▶

-- ==== Sys2Proof/Certificates/Slice0/Obligations.lean ====
section
/-! DEFINITION. The statements for the provers. "Stated" in a docstring means that the statement formalises the numbered rule it
names; "derived" means that it rests on a decision or inference that the spec marks as its own, named with its log entry. Every
clause with `raises` or `raisedOnly` rests on decision D11, that a raising instruction changes nothing else (log 10), and every
`fetchRaisesFrom` on D3, that an operand byte beyond 255 raises (log 6). -/

open Sys2Proof Sys2Proof.Machine

/-! Data movement. -/

/-- Derived (41 R140). LDI writes the immediate into `x[a]` and nothing else, raises for `a > 7`, is the bytes `82 a b`, and its
fetch raises at `PC >= 254`. That a fetch so near the top raises is the spec's decision D3 (log 6), that a raise changes nothing
else its decision D11 (log 10). -/
def Obligations.LdiLoadsImmediate : Prop :=
  (∀ (s : State) (a b : Byte) (i : RegIdx), operandNames a i →
    ∃ t, exec (.ldi a b) s = .next t ∧ wroteReg s t i b.toNat (s.pc + 3)) ∧
  (∀ (s : State) (a b : Byte), 7 < a.toNat → raises (exec (.ldi a b) s) s .outOfBoundsAddress) ∧
  (∀ a b : Byte, encode (.ldi a b) = [0x82#8, a, b]) ∧ fetchRaisesFrom 0x82#8 254

/-- Derived. PRN appends `x[a]` to `OUT` and changes nothing else. That the output is a trace of bytes is the spec's decision
D18 (log 16). -/
def Obligations.PrnAppendsRegisterToOutput : Prop :=
  (∀ (s : State) (a : Byte) (i : RegIdx), operandNames a i →
    ∃ t, exec (.prn a) s = .next t ∧ t.out = s.out ++ [s.reg i] ∧ t.pc = s.pc + 2 ∧ sameRegs s t ∧ t.fl = s.fl ∧
      t.run = s.run ∧ t.err = s.err ∧ sameMemory s t) ∧
  (∀ (s : State) (a : Byte), 7 < a.toNat → raises (exec (.prn a) s) s .outOfBoundsAddress) ∧
  (∀ a : Byte, encode (.prn a) = [0x47#8, a]) ∧ fetchRaisesFrom 0x47#8 255

/-! Stack. -/

/-- Derived. PUSH decrements `SP` modulo 256 and stores `x[a]`, read after the decrement, at the new `SP`. The wrap at 0 is the
spec's decision D10 (log 9), the order that makes `PUSH R7` store the decremented `SP` its decision D17 (log 15). -/
def Obligations.PushStoresRegisterBelowTop : Prop :=
  (∀ (s : State) (a : Byte) (i : RegIdx), operandNames a i →
    ∃ t, exec (.push a) s = .next t ∧ t.sp.toNat = (s.sp.toNat + 255) % 256 ∧
      t.mem.peek t.sp.toNat = (if i = spIdx then t.sp else s.reg i) ∧
      (∀ addr, addr ≠ t.sp.toNat → t.mem.peek addr = s.mem.peek addr) ∧
      sameRegsBut (fun j => j = spIdx) s t ∧ t.pc = s.pc + 2 ∧ t.fl = s.fl ∧ sameStatus s t) ∧
  (∀ (s : State) (a : Byte), 7 < a.toNat → raises (exec (.push a) s) s .outOfBoundsAddress)

/-- Derived. POP puts the byte at `SP` into `x[a]` and then increments `SP` modulo 256; memory keeps the byte. The wrap at 255 is
the spec's decision D10 (log 9), the value `POP R7` leaves its decision D17 (log 15). -/
def Obligations.PopLoadsTopOfStack : Prop :=
  (∀ (s : State) (a : Byte) (i : RegIdx), operandNames a i → i ≠ spIdx →
    ∃ t, exec (.pop a) s = .next t ∧ t.reg i = s.mem.peek s.sp.toNat ∧ t.sp.toNat = (s.sp.toNat + 1) % 256 ∧
      sameRegsBut (fun j => j = i ∨ j = spIdx) s t ∧ t.pc = s.pc + 2 ∧ t.fl = s.fl ∧ sameStatus s t ∧ sameMemory s t) ∧
  (∀ (s : State) (a : Byte), operandNames a spIdx →
    ∃ t, exec (.pop a) s = .next t ∧ wroteReg s t spIdx (((s.mem.peek s.sp.toNat).toNat + 1) % 256) (s.pc + 2)) ∧
  (∀ (s : State) (a : Byte), 7 < a.toNat → raises (exec (.pop a) s) s .outOfBoundsAddress)

/-- Derived (42 R152, the document's stack property). What PUSH stored, a POP reads back, and `SP` is as before, when in between
`SP` returns to the pushed cell and the cell is not overwritten; neither register is `R7`. The wrap of `SP` is D10 (log 9). -/
def Obligations.PopRestoresWhatPushStored : Prop :=
  ∀ (s t u : State) (a b : Byte) (i j : RegIdx), operandNames a i → operandNames b j → i ≠ spIdx → j ≠ spIdx →
    exec (.push a) s = .next t → u.sp = t.sp → u.mem.peek u.sp.toNat = t.mem.peek t.sp.toNat →
    ∃ v, exec (.pop b) u = .next v ∧ v.reg j = s.reg i ∧ v.sp = s.sp

/-! Control flow. -/

/-- Derived (43 R160). HLT stops the core, moves `PC` past itself and changes nothing else, and after it no step changes anything;
it is the byte `01`, executes at every address, and is the only normal end of a run. That `PC` is kept at 256 after a HLT at 255 is
the spec's decision D2 (log 5). -/
def Obligations.HltStopsPastItself : Prop :=
  (∀ s : State, ∃ t, exec .hlt s = .next t ∧ t.run = .stopped ∧ t.pc = s.pc + 1 ∧ sameRegs s t ∧ t.fl = s.fl ∧
    t.err = s.err ∧ t.out = s.out ∧ sameMemory s t ∧ step t = .next t) ∧
  encode .hlt = [0x01#8] ∧ (∀ s : State, s.findsOpcode 0x01#8 → step s = exec .hlt s) ∧
  (∀ s t : State, s.run = .running → s.err = none → step s = .next t → t.run = .stopped → t.err = none →
    s.findsOpcode 0x01#8)

/-- Derived (43 R161). JMP sets `PC` to `x[a]` and nothing else, raises for `a > 7`, is the bytes `54 a`, and its fetch raises at
255. The raising fetch is the spec's decision D3 (log 6), that a raise changes nothing else its decision D11 (log 10). -/
def Obligations.JmpSetsPcFromRegister : Prop :=
  (∀ (s : State) (a : Byte) (i : RegIdx), operandNames a i →
    ∃ t, exec (.jmp a) s = .next t ∧ movedPc s t (s.reg i).toNat) ∧
  (∀ (s : State) (a : Byte), 7 < a.toNat → raises (exec (.jmp a) s) s .outOfBoundsAddress) ∧
  (∀ a : Byte, encode (.jmp a) = [0x54#8, a]) ∧ fetchRaisesFrom 0x54#8 255

/-- Derived (43 R162). JEQ jumps to `x[a]` when `FL.E` is 1; otherwise it goes on at `PC + 2` and its operand is not looked at. That
the untaken jump checks no register is the spec's decision D12 (log 11), the raising fetch at 255 its decision D3 (log 6), that a
raise changes nothing else its decision D11 (log 10). -/
def Obligations.JeqJumpsWhenEqual : Prop :=
  (∀ (s : State) (a : Byte) (i : RegIdx), s.flagE = true → operandNames a i →
    ∃ t, exec (.jeq a) s = .next t ∧ movedPc s t (s.reg i).toNat) ∧
  (∀ (s : State) (a : Byte), s.flagE = false → ∃ t, exec (.jeq a) s = .next t ∧ movedPc s t (s.pc + 2)) ∧
  (∀ (s : State) (a : Byte), s.flagE = true → 7 < a.toNat → raises (exec (.jeq a) s) s .outOfBoundsAddress) ∧
  (∀ a : Byte, encode (.jeq a) = [0x55#8, a]) ∧ fetchRaisesFrom 0x55#8 255
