theorem exec_mul {a b : Byte} (ha : a.toNat < 8) (hb : b.toNat < 8) :
    exec (.mul a b) s = .next ((s.writeReg ⟨a.toNat, ha⟩
      (((s.reg ⟨a.toNat, ha⟩).toNat : Int) * ((s.reg ⟨b.toNat, hb⟩).toNat : Int))).setPc (s.pc + 3)) :=
  exec_binary s ha hb (f := aluMul) rfl (fun _ => rfl) loopAdvance_mul

theorem exec_and {a b : Byte} (ha : a.toNat < 8) (hb : b.toNat < 8) :
    exec (.and a b) s = .next ((s.writeReg ⟨a.toNat, ha⟩
      (((s.reg ⟨a.toNat, ha⟩).toNat &&& (s.reg ⟨b.toNat, hb⟩).toNat : Nat) : Int)).setPc (s.pc + 3)) :=
  exec_binary s ha hb (f := aluAnd) rfl (fun _ => rfl) loopAdvance_and

theorem exec_or {a b : Byte} (ha : a.toNat < 8) (hb : b.toNat < 8) :
    exec (.or a b) s = .next ((s.writeReg ⟨a.toNat, ha⟩
      (((s.reg ⟨a.toNat, ha⟩).toNat ||| (s.reg ⟨b.toNat, hb⟩).toNat : Nat) : Int)).setPc (s.pc + 3)) :=
  exec_binary s ha hb (f := aluOr) rfl (fun _ => rfl) loopAdvance_or

theorem exec_xor {a b : Byte} (ha : a.toNat < 8) (hb : b.toNat < 8) :
    exec (.xor a b) s = .next ((s.writeReg ⟨a.toNat, ha⟩
      (((s.reg ⟨a.toNat, ha⟩).toNat ^^^ (s.reg ⟨b.toNat, hb⟩).toNat : Nat) : Int)).setPc (s.pc + 3)) :=
  exec_binary s ha hb (f := aluXor) rfl (fun _ => rfl) loopAdvance_xor

theorem exec_shl {a b : Byte} (ha : a.toNat < 8) (hb : b.toNat < 8) :
    exec (.shl a b) s = .next ((s.writeReg ⟨a.toNat, ha⟩
      (((s.reg ⟨a.toNat, ha⟩).toNat * 2 ^ (s.reg ⟨b.toNat, hb⟩).toNat : Nat) : Int)).setPc (s.pc + 3)) :=
  exec_binary s ha hb (f := aluShl) rfl (fun _ => rfl) loopAdvance_shl

theorem exec_shr {a b : Byte} (ha : a.toNat < 8) (hb : b.toNat < 8) :
    exec (.shr a b) s = .next ((s.writeReg ⟨a.toNat, ha⟩
      (((s.reg ⟨a.toNat, ha⟩).toNat / 2 ^ (s.reg ⟨b.toNat, hb⟩).toNat : Nat) : Int)).setPc (s.pc + 3)) :=
  exec_binary s ha hb (f := aluShr) rfl (fun _ => rfl) loopAdvance_shr

theorem exec_mod {a b : Byte} (ha : a.toNat < 8) (hb : b.toNat < 8) (h0 : (s.reg ⟨b.toNat, hb⟩).toNat ≠ 0) :
    exec (.mod a b) s = .next ((s.writeReg ⟨a.toNat, ha⟩
      (((s.reg ⟨a.toNat, ha⟩).toNat % (s.reg ⟨b.toNat, hb⟩).toNat : Nat) : Int)).setPc (s.pc + 3)) :=
  exec_binary s ha hb (f := aluMod) (if_neg h0) (fun _ => rfl) loopAdvance_mod

theorem exec_mod_zero {a b : Byte} (ha : a.toNat < 8) (hb : b.toNat < 8) (h0 : (s.reg ⟨b.toNat, hb⟩).toNat = 0) :
    exec (.mod a b) s = .next (s.raise .divisionByZero) :=
  exec_of_error (i := .mod a b) (by rw [handler, aluBinary_ok ha hb, aluMod, if_pos h0])

theorem exec_cmp {a b : Byte} (ha : a.toNat < 8) (hb : b.toNat < 8) :
    exec (.cmp a b) s =
      .next ((s.setFl (compareFlags (s.reg ⟨a.toNat, ha⟩) (s.reg ⟨b.toNat, hb⟩))).setPc (s.pc + 3)) :=
  exec_of_ok_eq (i := .cmp a b) (by rw [handler, aluCompare, withReg_ok ha, withReg_ok hb]) (loopAdvance_cmp _)

theorem exec_push {a : Byte} (h : a.toNat < 8) :
    exec (.push a) s =
      .next ((s.decSp.setCell s.decSp.sp.toNat (s.decSp.reg ⟨a.toNat, h⟩)).setPc (s.pc + 2)) :=
  exec_of_ok_eq (i := .push a) (handlePush_ok h s) (loopAdvance_push _)

theorem exec_pop {a : Byte} (h : a.toNat < 8) :
    exec (.pop a) s =
      .next ((s.writeReg ⟨a.toNat, h⟩ (s.mem.peek s.sp.toNat).toNat).incSp.setPc (s.pc + 2)) :=
  exec_of_ok_eq (i := .pop a) (handlePop_ok h s) (loopAdvance_pop _)

theorem exec_call {a : Byte} (h : a.toNat < 8) (hp : s.pc + 2 ≤ 255) :
    exec (.call a) s = .next ((s.decSp.setCell s.decSp.sp.toNat (BitVec.ofNat 8 (s.pc + 2))).setPc
      (s.decSp.reg ⟨a.toNat, h⟩).toNat) :=
  exec_of_ok_eq (i := .call a) (handleCall_ok h hp) (loopAdvance_call _)

theorem exec_ret : exec .ret s = .next (s.setPc (s.mem.peek s.sp.toNat).toNat).incSp :=
  exec_of_ok_eq (i := .ret) (handleRet_ok s) (loopAdvance_ret _)

theorem exec_jmp {a : Byte} (h : a.toNat < 8) : exec (.jmp a) s = .next (s.setPc (s.reg ⟨a.toNat, h⟩).toNat) :=
  exec_of_ok_eq (i := .jmp a) (by rw [handler, jumpTo, withReg_ok h]) (loopAdvance_jmp _)

theorem exec_jeq_taken {a : Byte} (h : a.toNat < 8) (hE : s.flagE = true) :
    exec (.jeq a) s = .next (s.setPc (s.reg ⟨a.toNat, h⟩).toNat) :=
  exec_of_ok_eq (i := .jeq a) (by rw [handler, hE]; exact withReg_ok h _) (loopAdvance_jeq _)

theorem exec_jeq_not_taken (a : Byte) (hE : s.flagE = false) : exec (.jeq a) s = .next (s.setPc (s.pc + 2)) :=
  exec_of_ok_eq (i := .jeq a) (by rw [handler, hE]; rfl) (loopAdvance_jeq _)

◀

Within the listing above, locate the line containing "exec_binary s ha hb (f := aluShl)" and the line containing "exec (.mod a b) s = .next ((s.writeReg". Reproduce those two lines and all lines between them exactly, with nothing added.

▸ **Expected output**
  exec_binary s ha hb (f := aluShl) rfl (fun _ => rfl) loopAdvance_shl

theorem exec_shr {a b : Byte} (ha : a.toNat < 8) (hb : b.toNat < 8) :
    exec (.shr a b) s = .next ((s.writeReg ⟨a.toNat, ha⟩
      (((s.reg ⟨a.toNat, ha⟩).toNat / 2 ^ (s.reg ⟨b.toNat, hb⟩).toNat : Nat) : Int)).setPc (s.pc + 3)) :=
  exec_binary s ha hb (f := aluShr) rfl (fun _ => rfl) loopAdvance_shr

theorem exec_mod {a b : Byte} (ha : a.toNat < 8) (hb : b.toNat < 8) (h0 : (s.reg ⟨b.toNat, hb⟩).toNat ≠ 0) :
    exec (.mod a b) s = .next ((s.writeReg ⟨a.toNat, ha⟩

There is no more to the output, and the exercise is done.